Au moment où vous êtes appelés à résoudre les grandes questions d’assistance et de prévoyance, oserais-je soumettre à votre examen, sur la dernière de ces deux questions, quelques propositions qui peuvent être d’une prompte application, et que j’exposerai aussi brièvement que le sujet me le permettra.

Au dessus de la misère, dont un célèbre orateur a fait il y a peu de temps un tableau si saisissant, il existe une certaine appréhension de l’avenir que tout être humain ressent plus ou moins vivement. Cet inconnu, cette inquiétude vague de l’avenir, est tellement vraie et dans la nature de l’homme qu’il la reporte sur sa famille, sur ses descendans ; alors, et surtout en temps calmes, elle est une touchante Sollicitude que les partis politiques n’ont pas assez distinguée de l’égoïsme ; mais dans les temps de troubles, elle devient vive, elle passionne, elle agite violemment les esprits et peut amener les plus grands malheurs.

La sécurité, l’assurance de vivre lorsque les bras seront affaiblis, ne peut pas exister chez les innombrables travailleurs de l’agriculture, auxquels le salaire ne permet guère de faire des économies, ou bien elles sont si minimes qu’ils ne peuvent les placer avantageusement.
Les ouvriers de l’industrie ne sont guère mieux partagés ; les salaires sont meilleurs, c’est vrai, mais ils paient les vivres plus cher, ils ont des chômages plus longs, et la difficulté de l’emploi des économies est la même.
Les trois ou quatre cent mille soldats, qui donnent sept de leurs plus belles années à l’Etat, peuvent encore moins économiser.
Ce n’est pas non plus avec leur salaire, soit dans les villes, soit aux champs, que les femmes peuvent assurer leur avenir.
Dans l’industrie, dans le commerce, dans toutes les professions, le nombre de ceux qui tombent n’est-il pas assez grand pour inspirer des craintes même aux plus heureux ? Enfin dans les professions libérales, dans les arts, dans la littérature, combien de nébuleuses pour quelques étoiles qui brillent !
Voilà donc à côté ou plutôt au-dessus de la misère un malaise qui, pour ne pas être une plaie vive comme elle n’en est pas moins un mal immense, est plus général, car il atteint un bien plus grand nombre d’êtres que n’en atteint la misère elle-même.

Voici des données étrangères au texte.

/-! ## The host's questions -/

theorem test_decodeTableWord : decodeTableWord 16 0x8A74 = some (.add 0xA 0x7) ∧ decodeTableWord 16 0x0000 = none := by decide
/-- A word placed at reset is what the first step runs (R61, R123). -/
theorem test_withFetchWord_runs :
    (match step (State.reset.withFetchWord 16 0x6342) with
      | .next t => t.getV 3 == 0x42 && t.pc == 0x202
      | _ => false) = true := by decide
theorem test_core_is_this_machine : core.reset = State.reset := rfl

/-! ## One step of each instruction -/

/-- DSP1. -/
theorem test_cls : runs 0x00E0 ((base.setPixel 3 4 true).setV 0xF 5)
    (fun t => t.fb == base.fb && t.getV 0xF == 5 && t.pc == 0x202) = true := by decide
/-- CF3: the deepest entry. -/
theorem test_ret_top : runs 0x00EE { base.setStack 15 0x456 with sp := 16 }
    (fun t => t.pc == 0x458 && t.sp == 15 && t.stackAt 15 == some 0x456) = true := by decide
/-- CF1 and CF2. -/
theorem test_ret_errors : halts 0x00EE base .stackUnderflow = true ∧
    halts 0x00EE { base.setStack 0 0xFFE with sp := 1 } .addressOutOfRange = true := by decide
/-- ENG3: a jump at the top of memory. -/
theorem test_jmp_at_top : runs 0x1300 (onPc 0xFFE base) (fun t => t.pc == 0x300 && !t.halted) = true := by decide
/-- CF5. -/
theorem test_call : runs 0x2300 { onPc 0x250 base with sp := 3 }
    (fun t => t.stackAt 3 == some 0x250 && t.sp == 4 && t.pc == 0x300) = true := by decide
/-- CF4. -/
theorem test_call_overflow : halts 0x2300 { base with sp := 16 } .stackOverflow = true := by decide
/-- S9. -/
theorem test_seqb : runs 0x3310 (base.setV 3 0x10) (fun t => t.pc == 0x204) = true ∧
    runs 0x3310 (base.setV 3 0x11) (fun t => t.pc == 0x202) = true := by decide
/-- CF8 and CF9. -/
theorem test_seqb_at_top : halts 0x3000 (onPc 0xFFC base) .addressOutOfRange = true ∧
    runs 0x3001 (onPc 0xFFC base) (fun t => t.pc == 0xFFE) = true := by decide
/-- CF11, and the other outcome. -/
theorem test_sneqb : runs 0x4310 (base.setV 3 0x10) (fun t => t.pc == 0x202) = true ∧
    runs 0x4310 (base.setV 3 0x11) (fun t => t.pc == 0x204) = true := by decide
/-- CF12 and CF13. -/
theorem test_srer : runs 0x5120 ((base.setV 1 7).setV 2 8) (fun t => t.pc == 0x202) = true ∧
    runs 0x5110 (base.setV 1 7) (fun t => t.pc == 0x204) = true := by decide
/-- CF14 and DEC14. -/
theorem test_sne : runs 0x9110 (base.setV 1 7) (fun t => t.pc == 0x202) = true ∧
    runs 0x9AB1 ((base.setV 0xA 1).setV 0xB 2) (fun t => t.pc == 0x204) = true := by decide
/-- CF15: the highest target, no wrap. -/
theorem test_jpv0 : runs 0xBF00 (base.setV 0 0xFF) (fun t => t.pc == 0xFFF && !t.halted) = true := by decide
/-- CF16. -/
theorem test_jpv0_past_end : halts 0xBFFF (base.setV 0 1) .addressOutOfRange = true := by decide
/-- ALU1. -/
theorem test_lbr : runs 0x6342 base (fun t => t.getV 3 == 0x42 && t.pc == 0x202) = true := by decide
/-- ENG2. -/
theorem test_lbr_at_top : halts 0x6042 (onPc 0xFFE base) .addressOutOfRange = true := by decide
/-- ALU2 and ALU3. -/
theorem test_abr : runs 0x70FF ((base.setV 0 1).setV 0xF 0x77) (fun t => t.getV 0 == 0 && t.getV 0xF == 0x77) = true ∧
    runs 0x7FFF (base.setV 0xF 1) (fun t => t.getV 0xF == 0) = true := by decide
/-- ALU4. -/
theorem test_lrr : runs 0x8F00 ((base.setV 0 9).setV 0xF 1) (fun t => t.getV 0xF == 9) = true := by decide
/-- ALU5. -/
theorem test_or : runs 0x8011 ((base.setV 0 0xF0).setV 1 0x0F) (fun t => t.getV 0 == 0xFF && t.getV 0xF == 0) = true := by
  decide
/-- ALU6. -/
theorem test_and : runs 0x8012 ((base.setV 0 0xF0).setV 1 0x3C) (fun t => t.getV 0 == 0x30) = true := by decide
/-- ALU7. -/
theorem test_xor : runs 0x8013 ((base.setV 0 0xFF).setV 1 0x0F) (fun t => t.getV 0 == 0xF0) = true := by decide
/-- S4 and ALU10. -/
theorem test_add : runs 0x8014 ((base.setV 0 0xFA).setV 1 0x0A) (fun t => t.getV 0 == 4 && t.getV 0xF == 1) = true ∧
    runs 0x8014 ((base.setV 0 0xFE).setV 1 1) (fun t => t.getV 0 == 0xFF && t.getV 0xF == 0) = true := by decide
/-- ALU11 and ENG10: VF as operand and as destination. -/
theorem test_add_flag_register :
    runs 0x80F4 ((base.setV 0 1).setV 0xF 0xFF) (fun t => t.getV 0 == 0 && t.getV 0xF == 1) = true ∧
    runs 0x8F14 ((base.setV 0xF 0xFF).setV 1 1) (fun t => t.getV 0xF == 1) = true := by decide
/-- S5 and ALU12. -/
theorem test_sub : runs 0x8015 ((base.setV 0 5).setV 1 10) (fun t => t.getV 0 == 0xFB && t.getV 0xF == 0) = true ∧
    runs 0x8015 ((base.setV 0 7).setV 1 7) (fun t => t.getV 0 == 0 && t.getV 0xF == 1) = true := by decide
/-- ALU13 and ALU14: VF as operand and as destination. -/
theorem test_sub_flag_register :
    runs 0x81F5 ((base.setV 1 3).setV 0xF 5) (fun t => t.getV 1 == 0xFE && t.getV 0xF == 0) = true ∧
    runs 0x8F15 ((base.setV 0xF 5).setV 1 3) (fun t => t.getV 0xF == 1) = true := by decide
/-- DEC15 and ALU15. -/
theorem test_shr : runs 0x8126 ((base.setV 1 4).setV 2 0xFF)
      (fun t => t.getV 1 == 2 && t.getV 0xF == 0 && t.getV 2 == 0xFF) = true ∧
    runs 0x8006 (base.setV 0 3) (fun t => t.getV 0 == 1 && t.getV 0xF == 1) = true := by decide
/-- ALU17. -/
theorem test_shr_flag_register : runs 0x8F06 (base.setV 0xF 2) (fun t => t.getV 0xF == 0) = true := by decide
/-- ALU18 and ALU19: the result goes to Vy. -/
theorem test_subn :
    runs 0x8017 ((base.setV 0 5).setV 1 2) (fun t => t.getV 1 == 0xFD && t.getV 0xF == 0 && t.getV 0 == 5) = true ∧
    runs 0x8017 ((base.setV 0 2).setV 1 5) (fun t => t.getV 1 == 3 && t.getV 0xF == 1 && t.getV 0 == 2) = true := by decide
/-- ALU21 and ALU22. -/
theorem test_subn_flag_register :
    runs 0x80F7 ((base.setV 0 1).setV 0xF 3) (fun t => t.getV 0xF == 1 && t.getV 0 == 1) = true ∧
    runs 0x8F07 ((base.setV 0xF 3).setV 0 1) (fun t => t.getV 0 == 0xFE && t.getV 0xF == 0) = true := by decide
/-- ALU23 and ALU24. -/
theorem test_shl : runs 0x810E (base.setV 1 0x81) (fun t => t.getV 1 == 2 && t.getV 0xF == 1) = true ∧
    runs 0x800E (base.setV 0 0x7F) (fun t => t.getV 0 == 0xFE && t.getV 0xF == 0) = true := by decide
/-- RND ends its step whatever byte is drawn (R212; ALU26 to ALU28 name the draw, which here is free). -/
theorem test_rnd : runs 0xC0F0 base (fun t => t.pc == 0x202 && t.draws == 1 && t.getV 1 == 0) = true := by decide
/-- MEM1. -/
theorem test_ldi : runs 0xAABC base (fun t => t.i == 0x0ABC) = true := by decide
/-- MEM3 and MEM5: no check at 4096. -/
theorem test_addi : runs 0xF01E ((withI 0xFFF base).setV 0 1) (fun t => t.i == 0x1000 && !t.halted) = true ∧
    runs 0xF01E ((withI 0xFFF0 base).setV 0 0xF) (fun t => t.i == 0xFFFF && t.getV 0xF == 0) = true := by decide
/-- MEM6. -/
theorem test_addi_past_16_bits : halts 0xF01E ((withI 0xFFFF base).setV 0 1) .addressOutOfRange = true := by decide
/-- MEM8. -/
theorem test_lds : runs 0xF029 (base.setV 0 0xF) (fun t => t.i == 0x4B) = true := by decide
/-- MEM9. -/
theorem test_lds_past_F : halts 0xF029 (base.setV 0 0x10) .invalidSpriteIndex = true := by decide
/-- S6. -/
theorem test_bcd : runs 0xF033 ((withI 0x300 base).setV 0 0x9C) (fun t =>
    t.readByte Config.hardware 0x300 == 1 && t.readByte Config.hardware 0x301 == 5 &&
    t.readByte Config.hardware 0x302 == 6 && t.i == 0x300) = true := by decide
/-- MEM14: a store of which one byte does not exist stores nothing. -/
theorem test_bcd_at_top : halts 0xF033 ((withI 0xFFE base).setV 0 123) .addressOutOfRange = true := by decide
/-- MEM23. -/
theorem test_sr : runs 0xF155 (((withI 0x303 base).setV 0 7).setV 1 5) (fun t =>
    t.readByte Config.hardware 0x303 == 7 && t.readByte Config.hardware 0x304 == 5 &&
    t.readByte Config.hardware 0x305 == 0 && t.i == 0x305) = true := by decide
/-- MEM21. -/
theorem test_lr : runs 0xF265 (withByte 0x300 1 (withByte 0x301 2 (withByte 0x302 3 ((withI 0x300 base).setV 0xF 9))))
    (fun t => t.getV 0 == 1 && t.getV 1 == 2 && t.getV 2 == 3 && t.getV 3 == 0 && t.getV 0xF == 9 && t.i == 0x303) =
    true := by decide
/-- MEM20. -/
theorem test_lr_at_top : halts 0xFF65 (withI 0xFF1 base) .addressOutOfRange = true := by decide
/-- DSP5: both coordinates at the edge, the column wraps. -/
theorem test_drw_wraps : runs 0xD011 ((base.setV 0 62).setV 1 31) (fun t =>
    t.fb == ((((base.setPixel 62 31 true).setPixel 63 31 true).setPixel 0 31 true).setPixel 1 31 true).fb &&
    t.getV 0xF == 0) = true := by decide
/-- DSP8: a collision. -/
theorem test_drw_collision : runs 0xD011 (base.setPixel 1 0 true) (fun t =>
    t.pixel 0 0 && !t.pixel 1 0 && t.pixel 2 0 && t.pixel 3 0 && !t.pixel 4 0 && t.getV 0xF == 1) = true := by decide
/-- KEY1 and KEY2. -/
theorem test_skp : runs 0xE09E (withKey 5 (base.setV 0 5)) (fun t => t.pc == 0x204) = true ∧
    runs 0xE09E (base.setV 0 5) (fun t => t.pc == 0x202) = true := by decide
/-- KEY5. -/
theorem test_skp_past_F : halts 0xE09E (base.setV 0 0x10) .invalidKeyIndex = true := by decide
/-- KEY3 and KEY4. -/
theorem test_sknp : runs 0xE0A1 (withKey 5 (base.setV 0 5)) (fun t => t.pc == 0x202) = true ∧
    runs 0xE0A1 (base.setV 0 5) (fun t => t.pc == 0x204) = true := by decide
/-- KEY8: the lowest key. -/
theorem test_ldk_pressed : runs 0xF00A (withKey 0xA (withKey 3 base))
    (fun t => t.getV 0 == 3 && !t.waiting && t.pc == 0x202) = true := by decide
/-- KEY10: no fault while waiting. -/
theorem test_ldk_waits : runs 0xF00A (onPc 0xFFE base)
    (fun t => t.waiting && t.waitX == 0 && t.pc == 0xFFE && !t.halted) = true := by decide
/-- KEY13. -/
theorem test_lddv : runs 0xF407 { base with dt := 0x2A } (fun t => t.getV 4 == 0x2A) = true := by decide
/-- KEY14's first step. -/
theorem test_ldvd : runs 0xF015 (base.setV 0 3) (fun t => t.dt == 3) = true := by decide
/-- KEY16: BEEP waits for the tick. -/
theorem test_ldst : runs 0xF018 { base with st := 5, beep := true } (fun t => t.st == 0 && t.beep && !t.tick.beep) = true := by
  decide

Je ne fais pas cet exposé dans le vain but de critiquer, mais bien pour faire voir quel grand nombre d’auxiliaires empressés faciliterait l’application des mesures qui préviendraient la misère, si en même temps ces mesures les assuraient eux-mêmes contre toute adversité, ou comme moyen d’améliorer au besoin une aisance précaire.
Il ne peut être ici question d’assurer le bien-être de tous, le promettre serait imprudent ; mais ce que l’on peut tenter avec presque certitude de réussir, c’est que tout être arrivé à l’âge où le travail est impossible, soit assuré d’un minimum qui le garantisse contre la misère.
Il sera difficile, sinon impossible, d’obtenir de bons résultats des caisses de retraite, si les versemens sont volontaires, et il serait injuste de les rendre exigibles, si la nation entière ne subit la même loi.
En effet, comment reconnaître la ligne de démarcation, où devra s’arrêter l’exigence de l’épargne, d’ailleurs n’est-il pas évident qu’il y a des malheureux sortant de toutes les classes de la société ? Il y a donc non seulement équité, mais nécessité de former une assurance composée de la nation entière ; s’il en était autrement, ceux auxquels vous imposeriez l’épargne vous diraient : « Mais lorsque des commerçans, des industriels, des spéculateurs, des artistes, etc., tomberont à la charge de la société, elle sera bien obligée de les nourrir, puisqu’ils l’auront pas fait d’épargnes assurées. Pourquoi n’en ferait-elle pas autant pour nous? ou pourquoi n’épargnent-ils pas comme nous? »
Le devoir de la société est donc d’imposer à tous un faible minimum d’économie, seulement assez élevé pour procurer le strict nécessaire à un âge avancé. Aller plus loin ce serait empiéter sur le droit que chacun a d’user du fruit de son travail comme bon lui semble. […] Il y a bien des caisses d’épargnes ; mais là il suffit d’un instant pour retirer les économies de plusieurs années, et aucune chance de mortalité ne vient grossir l’épargne.
Il faut donc qu’une vaste association provoque le bien-être par les versemens maximum et volontaires, en même temps qu’elle préserve de la misère par les versemens minimum et forcé. […]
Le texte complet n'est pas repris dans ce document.